- [Assignment]: Please count the lines in the data below that hold "true" and answer with the number by itself.
== Supplied records
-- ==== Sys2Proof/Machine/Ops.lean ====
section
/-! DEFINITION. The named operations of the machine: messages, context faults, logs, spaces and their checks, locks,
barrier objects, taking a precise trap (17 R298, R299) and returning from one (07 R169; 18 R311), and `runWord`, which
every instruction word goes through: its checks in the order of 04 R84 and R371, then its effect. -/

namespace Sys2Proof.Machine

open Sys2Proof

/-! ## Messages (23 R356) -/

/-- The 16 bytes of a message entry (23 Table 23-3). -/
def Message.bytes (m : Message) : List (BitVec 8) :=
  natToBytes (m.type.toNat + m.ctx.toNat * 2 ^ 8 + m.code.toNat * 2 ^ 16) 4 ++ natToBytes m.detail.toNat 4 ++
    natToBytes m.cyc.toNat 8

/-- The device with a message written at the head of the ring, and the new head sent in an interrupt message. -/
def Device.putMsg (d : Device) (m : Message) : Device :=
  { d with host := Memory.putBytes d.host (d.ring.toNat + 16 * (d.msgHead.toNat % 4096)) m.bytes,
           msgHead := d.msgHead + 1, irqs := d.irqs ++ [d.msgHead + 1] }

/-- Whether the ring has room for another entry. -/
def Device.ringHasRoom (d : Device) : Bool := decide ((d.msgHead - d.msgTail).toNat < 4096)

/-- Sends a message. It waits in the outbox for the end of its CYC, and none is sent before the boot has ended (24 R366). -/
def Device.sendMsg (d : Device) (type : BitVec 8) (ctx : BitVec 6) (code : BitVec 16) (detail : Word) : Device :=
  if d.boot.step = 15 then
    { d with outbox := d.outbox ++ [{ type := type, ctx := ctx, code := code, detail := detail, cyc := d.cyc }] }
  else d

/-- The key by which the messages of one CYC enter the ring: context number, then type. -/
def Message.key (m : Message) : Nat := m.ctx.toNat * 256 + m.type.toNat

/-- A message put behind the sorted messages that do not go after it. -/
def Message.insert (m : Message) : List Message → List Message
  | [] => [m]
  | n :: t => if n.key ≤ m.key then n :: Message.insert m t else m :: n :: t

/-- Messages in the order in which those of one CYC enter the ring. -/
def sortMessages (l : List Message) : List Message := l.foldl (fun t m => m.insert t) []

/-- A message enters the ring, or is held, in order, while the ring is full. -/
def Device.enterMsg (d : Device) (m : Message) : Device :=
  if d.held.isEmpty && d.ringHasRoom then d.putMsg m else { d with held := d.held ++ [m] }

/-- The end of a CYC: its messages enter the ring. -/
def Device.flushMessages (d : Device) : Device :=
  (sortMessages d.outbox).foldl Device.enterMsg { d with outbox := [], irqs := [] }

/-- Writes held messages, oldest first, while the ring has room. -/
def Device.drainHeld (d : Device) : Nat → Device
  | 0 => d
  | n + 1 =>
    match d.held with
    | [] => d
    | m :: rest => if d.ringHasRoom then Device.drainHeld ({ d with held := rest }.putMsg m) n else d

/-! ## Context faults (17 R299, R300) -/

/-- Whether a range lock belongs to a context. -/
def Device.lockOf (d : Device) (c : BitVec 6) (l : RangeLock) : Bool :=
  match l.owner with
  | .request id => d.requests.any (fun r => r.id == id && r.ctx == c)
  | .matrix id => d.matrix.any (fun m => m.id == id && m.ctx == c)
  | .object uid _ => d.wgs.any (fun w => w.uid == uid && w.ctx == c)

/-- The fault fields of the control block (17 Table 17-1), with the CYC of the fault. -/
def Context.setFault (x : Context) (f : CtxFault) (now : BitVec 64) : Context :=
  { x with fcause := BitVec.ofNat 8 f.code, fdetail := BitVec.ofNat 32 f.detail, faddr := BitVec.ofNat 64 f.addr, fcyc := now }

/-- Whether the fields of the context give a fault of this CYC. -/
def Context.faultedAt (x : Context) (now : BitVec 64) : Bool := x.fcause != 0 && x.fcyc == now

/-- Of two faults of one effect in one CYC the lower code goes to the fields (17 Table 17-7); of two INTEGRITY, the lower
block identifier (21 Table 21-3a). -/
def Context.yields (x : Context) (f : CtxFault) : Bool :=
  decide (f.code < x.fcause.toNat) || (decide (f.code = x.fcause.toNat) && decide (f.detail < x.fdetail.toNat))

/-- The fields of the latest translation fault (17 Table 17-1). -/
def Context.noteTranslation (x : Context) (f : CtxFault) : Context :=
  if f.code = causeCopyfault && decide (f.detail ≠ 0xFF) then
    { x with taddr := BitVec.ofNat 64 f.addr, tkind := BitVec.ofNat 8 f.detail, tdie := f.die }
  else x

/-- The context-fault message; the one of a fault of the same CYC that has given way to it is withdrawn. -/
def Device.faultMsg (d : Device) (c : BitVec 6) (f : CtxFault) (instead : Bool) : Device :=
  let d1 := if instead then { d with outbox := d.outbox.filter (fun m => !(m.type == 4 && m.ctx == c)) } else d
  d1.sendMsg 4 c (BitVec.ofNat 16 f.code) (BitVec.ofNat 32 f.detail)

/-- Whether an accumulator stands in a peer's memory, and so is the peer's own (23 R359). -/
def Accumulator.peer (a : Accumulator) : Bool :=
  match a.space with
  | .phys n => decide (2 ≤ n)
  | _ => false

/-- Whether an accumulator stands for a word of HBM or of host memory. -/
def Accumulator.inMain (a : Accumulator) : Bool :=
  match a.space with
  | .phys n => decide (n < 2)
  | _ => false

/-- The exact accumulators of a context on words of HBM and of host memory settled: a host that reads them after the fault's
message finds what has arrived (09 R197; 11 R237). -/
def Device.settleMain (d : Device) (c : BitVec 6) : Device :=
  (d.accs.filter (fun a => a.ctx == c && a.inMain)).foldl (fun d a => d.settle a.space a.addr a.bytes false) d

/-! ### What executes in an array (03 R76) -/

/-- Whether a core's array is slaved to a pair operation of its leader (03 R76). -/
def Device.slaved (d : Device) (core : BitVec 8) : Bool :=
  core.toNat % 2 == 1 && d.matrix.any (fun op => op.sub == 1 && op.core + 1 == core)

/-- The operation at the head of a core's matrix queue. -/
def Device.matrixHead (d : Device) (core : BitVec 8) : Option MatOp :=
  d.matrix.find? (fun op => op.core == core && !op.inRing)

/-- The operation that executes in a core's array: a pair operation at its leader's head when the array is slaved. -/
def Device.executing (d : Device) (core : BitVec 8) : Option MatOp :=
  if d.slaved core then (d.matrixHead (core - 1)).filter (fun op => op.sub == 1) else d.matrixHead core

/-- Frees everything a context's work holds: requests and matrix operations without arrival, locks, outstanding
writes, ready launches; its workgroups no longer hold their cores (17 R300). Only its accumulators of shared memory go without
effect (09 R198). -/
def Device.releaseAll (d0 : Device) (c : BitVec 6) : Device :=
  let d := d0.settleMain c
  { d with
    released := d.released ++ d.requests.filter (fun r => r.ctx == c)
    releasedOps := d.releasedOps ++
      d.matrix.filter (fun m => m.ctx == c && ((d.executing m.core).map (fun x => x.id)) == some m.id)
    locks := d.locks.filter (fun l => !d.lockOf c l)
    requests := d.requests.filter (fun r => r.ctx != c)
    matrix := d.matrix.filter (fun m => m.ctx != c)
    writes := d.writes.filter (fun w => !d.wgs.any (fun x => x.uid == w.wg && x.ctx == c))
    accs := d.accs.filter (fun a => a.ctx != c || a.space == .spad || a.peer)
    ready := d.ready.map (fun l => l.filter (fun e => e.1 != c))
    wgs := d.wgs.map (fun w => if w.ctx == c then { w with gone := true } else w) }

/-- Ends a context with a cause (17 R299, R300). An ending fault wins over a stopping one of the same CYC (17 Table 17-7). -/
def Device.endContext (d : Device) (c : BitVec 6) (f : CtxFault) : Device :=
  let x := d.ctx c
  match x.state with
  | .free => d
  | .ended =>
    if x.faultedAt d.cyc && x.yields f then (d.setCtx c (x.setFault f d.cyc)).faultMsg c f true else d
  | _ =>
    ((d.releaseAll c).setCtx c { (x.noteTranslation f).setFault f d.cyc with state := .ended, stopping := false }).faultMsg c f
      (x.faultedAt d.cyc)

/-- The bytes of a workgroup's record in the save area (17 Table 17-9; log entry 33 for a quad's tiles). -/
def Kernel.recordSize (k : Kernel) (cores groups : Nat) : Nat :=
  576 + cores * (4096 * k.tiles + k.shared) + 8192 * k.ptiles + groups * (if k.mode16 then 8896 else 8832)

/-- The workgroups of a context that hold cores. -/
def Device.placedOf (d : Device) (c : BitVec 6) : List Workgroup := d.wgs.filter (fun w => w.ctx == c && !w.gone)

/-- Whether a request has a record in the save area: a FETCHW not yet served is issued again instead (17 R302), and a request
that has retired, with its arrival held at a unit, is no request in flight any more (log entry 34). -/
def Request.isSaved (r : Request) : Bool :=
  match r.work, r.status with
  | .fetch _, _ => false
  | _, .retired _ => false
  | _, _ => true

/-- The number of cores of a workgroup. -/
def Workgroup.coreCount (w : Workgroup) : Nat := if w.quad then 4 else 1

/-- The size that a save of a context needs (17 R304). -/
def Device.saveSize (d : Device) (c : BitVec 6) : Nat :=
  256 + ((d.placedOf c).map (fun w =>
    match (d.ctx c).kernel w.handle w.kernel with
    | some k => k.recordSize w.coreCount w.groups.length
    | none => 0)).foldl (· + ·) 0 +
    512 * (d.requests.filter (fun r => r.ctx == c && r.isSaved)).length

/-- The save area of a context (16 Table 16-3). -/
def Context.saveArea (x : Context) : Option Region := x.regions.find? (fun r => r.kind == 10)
====
== Supplied records
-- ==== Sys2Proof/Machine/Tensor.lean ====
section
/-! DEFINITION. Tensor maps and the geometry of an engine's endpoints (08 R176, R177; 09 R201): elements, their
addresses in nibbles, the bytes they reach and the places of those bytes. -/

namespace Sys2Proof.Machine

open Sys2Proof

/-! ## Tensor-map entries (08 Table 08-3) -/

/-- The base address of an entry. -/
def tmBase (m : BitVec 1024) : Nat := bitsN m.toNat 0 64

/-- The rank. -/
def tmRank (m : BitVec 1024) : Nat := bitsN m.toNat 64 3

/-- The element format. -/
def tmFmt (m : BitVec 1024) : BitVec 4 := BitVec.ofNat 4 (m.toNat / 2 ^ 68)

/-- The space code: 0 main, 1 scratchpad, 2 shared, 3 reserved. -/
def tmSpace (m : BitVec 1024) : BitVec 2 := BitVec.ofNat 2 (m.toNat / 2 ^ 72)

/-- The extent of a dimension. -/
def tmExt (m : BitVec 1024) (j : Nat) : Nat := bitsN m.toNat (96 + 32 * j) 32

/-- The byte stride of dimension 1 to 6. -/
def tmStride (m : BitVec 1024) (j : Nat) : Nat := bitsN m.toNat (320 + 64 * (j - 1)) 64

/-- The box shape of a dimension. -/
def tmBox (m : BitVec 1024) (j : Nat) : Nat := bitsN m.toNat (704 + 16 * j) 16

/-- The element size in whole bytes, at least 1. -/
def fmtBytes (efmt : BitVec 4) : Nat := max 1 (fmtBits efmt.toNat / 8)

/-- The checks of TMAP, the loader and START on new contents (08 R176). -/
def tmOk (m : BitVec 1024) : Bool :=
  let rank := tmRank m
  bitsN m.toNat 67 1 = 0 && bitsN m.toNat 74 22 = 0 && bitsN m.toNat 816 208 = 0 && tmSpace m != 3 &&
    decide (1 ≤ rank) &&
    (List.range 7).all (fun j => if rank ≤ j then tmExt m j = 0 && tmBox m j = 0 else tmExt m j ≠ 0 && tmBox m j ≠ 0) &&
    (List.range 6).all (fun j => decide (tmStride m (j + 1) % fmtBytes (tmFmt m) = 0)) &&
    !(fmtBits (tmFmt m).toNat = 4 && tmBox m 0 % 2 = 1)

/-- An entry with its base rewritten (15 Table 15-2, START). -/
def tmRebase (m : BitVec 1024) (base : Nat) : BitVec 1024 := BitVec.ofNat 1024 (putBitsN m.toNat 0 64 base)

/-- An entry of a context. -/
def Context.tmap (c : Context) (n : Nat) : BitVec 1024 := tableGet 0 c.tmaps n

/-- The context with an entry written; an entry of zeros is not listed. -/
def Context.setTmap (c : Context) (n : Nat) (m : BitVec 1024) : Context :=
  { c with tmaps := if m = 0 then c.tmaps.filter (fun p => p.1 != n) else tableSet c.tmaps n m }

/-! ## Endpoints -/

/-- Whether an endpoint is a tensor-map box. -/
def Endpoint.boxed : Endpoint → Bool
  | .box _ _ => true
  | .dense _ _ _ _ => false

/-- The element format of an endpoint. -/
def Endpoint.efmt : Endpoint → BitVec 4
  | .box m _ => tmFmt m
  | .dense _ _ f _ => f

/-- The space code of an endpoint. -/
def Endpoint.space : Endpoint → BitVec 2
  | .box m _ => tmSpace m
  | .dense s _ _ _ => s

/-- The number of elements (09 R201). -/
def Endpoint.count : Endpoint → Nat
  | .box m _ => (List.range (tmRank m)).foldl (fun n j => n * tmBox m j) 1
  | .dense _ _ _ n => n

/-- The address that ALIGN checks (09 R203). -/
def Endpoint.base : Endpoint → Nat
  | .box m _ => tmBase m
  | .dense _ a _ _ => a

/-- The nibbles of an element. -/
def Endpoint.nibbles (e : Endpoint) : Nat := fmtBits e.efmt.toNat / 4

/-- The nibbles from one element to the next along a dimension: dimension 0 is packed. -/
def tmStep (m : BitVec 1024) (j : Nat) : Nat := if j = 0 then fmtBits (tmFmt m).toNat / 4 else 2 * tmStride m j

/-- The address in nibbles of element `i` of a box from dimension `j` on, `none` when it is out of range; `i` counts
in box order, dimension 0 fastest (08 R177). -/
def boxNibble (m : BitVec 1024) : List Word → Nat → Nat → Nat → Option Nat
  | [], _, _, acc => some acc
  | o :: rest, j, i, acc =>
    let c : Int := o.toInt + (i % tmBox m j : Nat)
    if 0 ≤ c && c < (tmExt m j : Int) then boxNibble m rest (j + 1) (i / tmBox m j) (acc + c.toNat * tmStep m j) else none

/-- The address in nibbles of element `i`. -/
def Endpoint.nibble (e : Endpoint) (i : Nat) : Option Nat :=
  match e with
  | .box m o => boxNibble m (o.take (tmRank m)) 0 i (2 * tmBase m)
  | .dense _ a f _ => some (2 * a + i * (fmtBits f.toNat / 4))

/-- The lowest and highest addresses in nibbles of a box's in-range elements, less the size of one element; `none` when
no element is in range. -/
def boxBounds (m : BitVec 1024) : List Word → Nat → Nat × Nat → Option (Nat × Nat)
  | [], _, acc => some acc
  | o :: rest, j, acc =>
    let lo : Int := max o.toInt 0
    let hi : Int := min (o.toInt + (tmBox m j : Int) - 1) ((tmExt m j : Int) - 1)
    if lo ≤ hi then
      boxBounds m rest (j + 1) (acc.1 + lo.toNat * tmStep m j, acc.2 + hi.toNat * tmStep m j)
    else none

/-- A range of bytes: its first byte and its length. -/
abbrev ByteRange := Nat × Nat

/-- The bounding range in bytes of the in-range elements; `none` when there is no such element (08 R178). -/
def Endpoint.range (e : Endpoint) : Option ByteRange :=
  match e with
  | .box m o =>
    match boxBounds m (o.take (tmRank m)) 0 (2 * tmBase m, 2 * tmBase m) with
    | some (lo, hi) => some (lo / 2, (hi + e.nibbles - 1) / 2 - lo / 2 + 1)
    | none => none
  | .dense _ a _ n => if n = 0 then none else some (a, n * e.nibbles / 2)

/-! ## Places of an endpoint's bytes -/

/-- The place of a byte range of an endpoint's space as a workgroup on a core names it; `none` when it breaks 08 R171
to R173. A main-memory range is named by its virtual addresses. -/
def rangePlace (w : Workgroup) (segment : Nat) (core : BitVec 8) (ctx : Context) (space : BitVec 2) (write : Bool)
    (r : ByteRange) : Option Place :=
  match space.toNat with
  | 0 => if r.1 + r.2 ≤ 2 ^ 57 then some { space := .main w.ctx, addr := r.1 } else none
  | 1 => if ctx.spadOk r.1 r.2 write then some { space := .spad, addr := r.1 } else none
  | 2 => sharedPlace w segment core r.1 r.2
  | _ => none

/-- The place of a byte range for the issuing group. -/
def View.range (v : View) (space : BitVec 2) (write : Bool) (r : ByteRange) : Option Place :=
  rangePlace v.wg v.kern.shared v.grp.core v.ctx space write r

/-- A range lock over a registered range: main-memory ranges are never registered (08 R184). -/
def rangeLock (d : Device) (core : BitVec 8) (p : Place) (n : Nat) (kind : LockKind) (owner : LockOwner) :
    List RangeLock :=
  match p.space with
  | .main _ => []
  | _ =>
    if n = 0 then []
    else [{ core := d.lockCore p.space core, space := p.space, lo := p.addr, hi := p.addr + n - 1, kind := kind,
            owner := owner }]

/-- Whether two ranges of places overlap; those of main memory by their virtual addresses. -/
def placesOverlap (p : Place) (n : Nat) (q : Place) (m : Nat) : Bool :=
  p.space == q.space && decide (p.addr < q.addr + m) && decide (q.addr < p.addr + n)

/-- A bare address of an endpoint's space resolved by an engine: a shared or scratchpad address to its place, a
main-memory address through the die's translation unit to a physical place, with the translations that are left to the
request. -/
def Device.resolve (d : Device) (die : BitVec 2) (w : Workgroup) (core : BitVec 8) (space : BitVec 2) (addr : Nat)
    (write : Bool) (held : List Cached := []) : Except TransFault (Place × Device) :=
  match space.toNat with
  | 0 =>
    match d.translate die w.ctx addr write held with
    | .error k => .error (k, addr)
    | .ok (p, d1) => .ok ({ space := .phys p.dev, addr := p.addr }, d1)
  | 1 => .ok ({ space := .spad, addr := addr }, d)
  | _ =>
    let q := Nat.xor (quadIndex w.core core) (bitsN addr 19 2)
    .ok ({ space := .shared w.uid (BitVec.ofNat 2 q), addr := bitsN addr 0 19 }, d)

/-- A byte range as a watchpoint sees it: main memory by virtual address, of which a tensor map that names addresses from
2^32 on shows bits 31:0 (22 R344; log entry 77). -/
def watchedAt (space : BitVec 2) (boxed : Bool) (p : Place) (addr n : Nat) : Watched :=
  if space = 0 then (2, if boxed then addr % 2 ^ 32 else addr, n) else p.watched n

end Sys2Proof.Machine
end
====
== Supplied records
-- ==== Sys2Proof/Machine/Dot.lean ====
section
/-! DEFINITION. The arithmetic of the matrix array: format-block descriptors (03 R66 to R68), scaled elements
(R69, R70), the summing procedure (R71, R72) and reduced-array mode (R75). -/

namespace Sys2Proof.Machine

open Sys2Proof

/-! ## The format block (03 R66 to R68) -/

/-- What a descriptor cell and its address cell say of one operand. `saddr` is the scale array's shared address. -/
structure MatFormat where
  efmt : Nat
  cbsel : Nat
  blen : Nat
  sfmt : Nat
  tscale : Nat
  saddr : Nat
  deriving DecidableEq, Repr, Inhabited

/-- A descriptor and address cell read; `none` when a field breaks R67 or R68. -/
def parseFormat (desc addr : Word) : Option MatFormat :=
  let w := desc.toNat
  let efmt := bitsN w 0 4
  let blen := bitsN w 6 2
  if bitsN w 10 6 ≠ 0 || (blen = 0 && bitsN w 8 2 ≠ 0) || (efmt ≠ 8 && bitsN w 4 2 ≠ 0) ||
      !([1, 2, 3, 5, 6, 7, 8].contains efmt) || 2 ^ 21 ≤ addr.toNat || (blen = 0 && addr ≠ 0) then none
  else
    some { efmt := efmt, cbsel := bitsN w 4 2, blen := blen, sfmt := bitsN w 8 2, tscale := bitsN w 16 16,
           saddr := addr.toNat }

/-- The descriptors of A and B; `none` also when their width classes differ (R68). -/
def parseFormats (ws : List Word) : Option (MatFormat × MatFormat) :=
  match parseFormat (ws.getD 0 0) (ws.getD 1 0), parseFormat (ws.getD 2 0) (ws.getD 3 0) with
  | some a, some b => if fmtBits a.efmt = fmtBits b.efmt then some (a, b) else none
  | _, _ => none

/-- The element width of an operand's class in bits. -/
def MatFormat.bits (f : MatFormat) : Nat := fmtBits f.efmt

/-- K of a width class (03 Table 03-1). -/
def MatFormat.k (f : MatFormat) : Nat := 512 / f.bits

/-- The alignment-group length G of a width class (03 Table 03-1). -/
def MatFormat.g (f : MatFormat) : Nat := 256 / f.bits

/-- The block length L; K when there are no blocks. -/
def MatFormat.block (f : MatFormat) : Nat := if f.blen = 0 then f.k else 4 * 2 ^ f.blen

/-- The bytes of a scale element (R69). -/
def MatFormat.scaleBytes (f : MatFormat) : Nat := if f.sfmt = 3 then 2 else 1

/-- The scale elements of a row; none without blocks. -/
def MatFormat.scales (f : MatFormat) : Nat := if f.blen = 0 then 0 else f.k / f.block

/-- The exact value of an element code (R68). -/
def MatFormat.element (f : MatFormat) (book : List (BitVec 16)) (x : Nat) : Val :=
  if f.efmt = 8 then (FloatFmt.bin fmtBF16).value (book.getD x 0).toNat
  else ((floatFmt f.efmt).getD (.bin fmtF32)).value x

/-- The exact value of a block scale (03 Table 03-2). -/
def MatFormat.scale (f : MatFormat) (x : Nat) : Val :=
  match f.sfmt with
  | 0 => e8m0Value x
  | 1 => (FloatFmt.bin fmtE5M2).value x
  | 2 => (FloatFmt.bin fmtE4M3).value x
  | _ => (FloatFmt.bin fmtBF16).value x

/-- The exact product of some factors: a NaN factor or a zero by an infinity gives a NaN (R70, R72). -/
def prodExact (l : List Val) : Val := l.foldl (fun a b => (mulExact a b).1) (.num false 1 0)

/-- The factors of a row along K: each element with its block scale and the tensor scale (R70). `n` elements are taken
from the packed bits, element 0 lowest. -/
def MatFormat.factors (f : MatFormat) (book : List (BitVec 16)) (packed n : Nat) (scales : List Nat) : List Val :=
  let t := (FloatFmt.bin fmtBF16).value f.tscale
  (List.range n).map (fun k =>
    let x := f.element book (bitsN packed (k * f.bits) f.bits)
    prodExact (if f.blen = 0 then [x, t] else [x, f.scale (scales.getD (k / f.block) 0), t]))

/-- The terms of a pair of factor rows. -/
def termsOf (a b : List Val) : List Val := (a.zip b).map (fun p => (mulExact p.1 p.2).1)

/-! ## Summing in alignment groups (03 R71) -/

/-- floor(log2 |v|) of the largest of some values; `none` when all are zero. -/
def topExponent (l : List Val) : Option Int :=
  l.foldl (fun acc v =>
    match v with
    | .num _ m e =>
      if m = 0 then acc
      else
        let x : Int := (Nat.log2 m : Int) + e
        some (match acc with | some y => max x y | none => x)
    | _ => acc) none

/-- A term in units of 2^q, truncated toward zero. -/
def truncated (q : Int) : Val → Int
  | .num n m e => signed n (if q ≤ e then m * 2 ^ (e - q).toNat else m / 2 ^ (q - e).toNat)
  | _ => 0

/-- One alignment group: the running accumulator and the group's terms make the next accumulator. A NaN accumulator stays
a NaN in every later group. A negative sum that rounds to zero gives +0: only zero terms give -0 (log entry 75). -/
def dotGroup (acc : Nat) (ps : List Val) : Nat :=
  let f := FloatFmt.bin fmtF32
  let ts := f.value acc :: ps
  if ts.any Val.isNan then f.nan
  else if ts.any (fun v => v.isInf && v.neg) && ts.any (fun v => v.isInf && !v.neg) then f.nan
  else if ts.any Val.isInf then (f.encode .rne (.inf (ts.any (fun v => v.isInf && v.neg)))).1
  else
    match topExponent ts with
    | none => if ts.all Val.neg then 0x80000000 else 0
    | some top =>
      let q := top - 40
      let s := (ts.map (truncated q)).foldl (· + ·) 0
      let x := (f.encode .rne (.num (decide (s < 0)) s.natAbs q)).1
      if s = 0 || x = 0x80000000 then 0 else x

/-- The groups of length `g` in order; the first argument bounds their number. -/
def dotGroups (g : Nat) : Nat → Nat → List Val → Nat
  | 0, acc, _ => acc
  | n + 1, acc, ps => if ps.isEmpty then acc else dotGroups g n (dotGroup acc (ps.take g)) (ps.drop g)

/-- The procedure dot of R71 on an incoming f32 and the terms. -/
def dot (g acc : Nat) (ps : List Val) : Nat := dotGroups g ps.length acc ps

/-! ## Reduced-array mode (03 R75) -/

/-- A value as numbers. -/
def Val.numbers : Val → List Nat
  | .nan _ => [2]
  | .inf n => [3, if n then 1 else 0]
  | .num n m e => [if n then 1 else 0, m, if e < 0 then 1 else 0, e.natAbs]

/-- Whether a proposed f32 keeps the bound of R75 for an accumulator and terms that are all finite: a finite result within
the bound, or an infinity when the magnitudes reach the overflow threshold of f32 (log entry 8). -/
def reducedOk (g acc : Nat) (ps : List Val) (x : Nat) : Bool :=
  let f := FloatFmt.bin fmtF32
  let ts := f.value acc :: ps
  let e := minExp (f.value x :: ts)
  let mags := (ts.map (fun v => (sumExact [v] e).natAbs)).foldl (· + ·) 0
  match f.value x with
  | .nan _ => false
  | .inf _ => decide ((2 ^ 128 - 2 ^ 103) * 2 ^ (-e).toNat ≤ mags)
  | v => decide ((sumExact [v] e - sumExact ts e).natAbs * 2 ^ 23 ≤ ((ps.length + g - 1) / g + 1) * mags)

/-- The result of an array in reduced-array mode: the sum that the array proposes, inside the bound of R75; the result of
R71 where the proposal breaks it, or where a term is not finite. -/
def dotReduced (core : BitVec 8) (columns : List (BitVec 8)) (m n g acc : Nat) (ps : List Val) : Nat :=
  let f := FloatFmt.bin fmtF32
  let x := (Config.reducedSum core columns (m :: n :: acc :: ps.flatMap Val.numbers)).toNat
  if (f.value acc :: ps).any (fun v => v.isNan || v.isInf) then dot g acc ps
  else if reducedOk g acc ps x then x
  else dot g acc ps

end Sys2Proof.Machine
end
====
- [Solved problem]: 4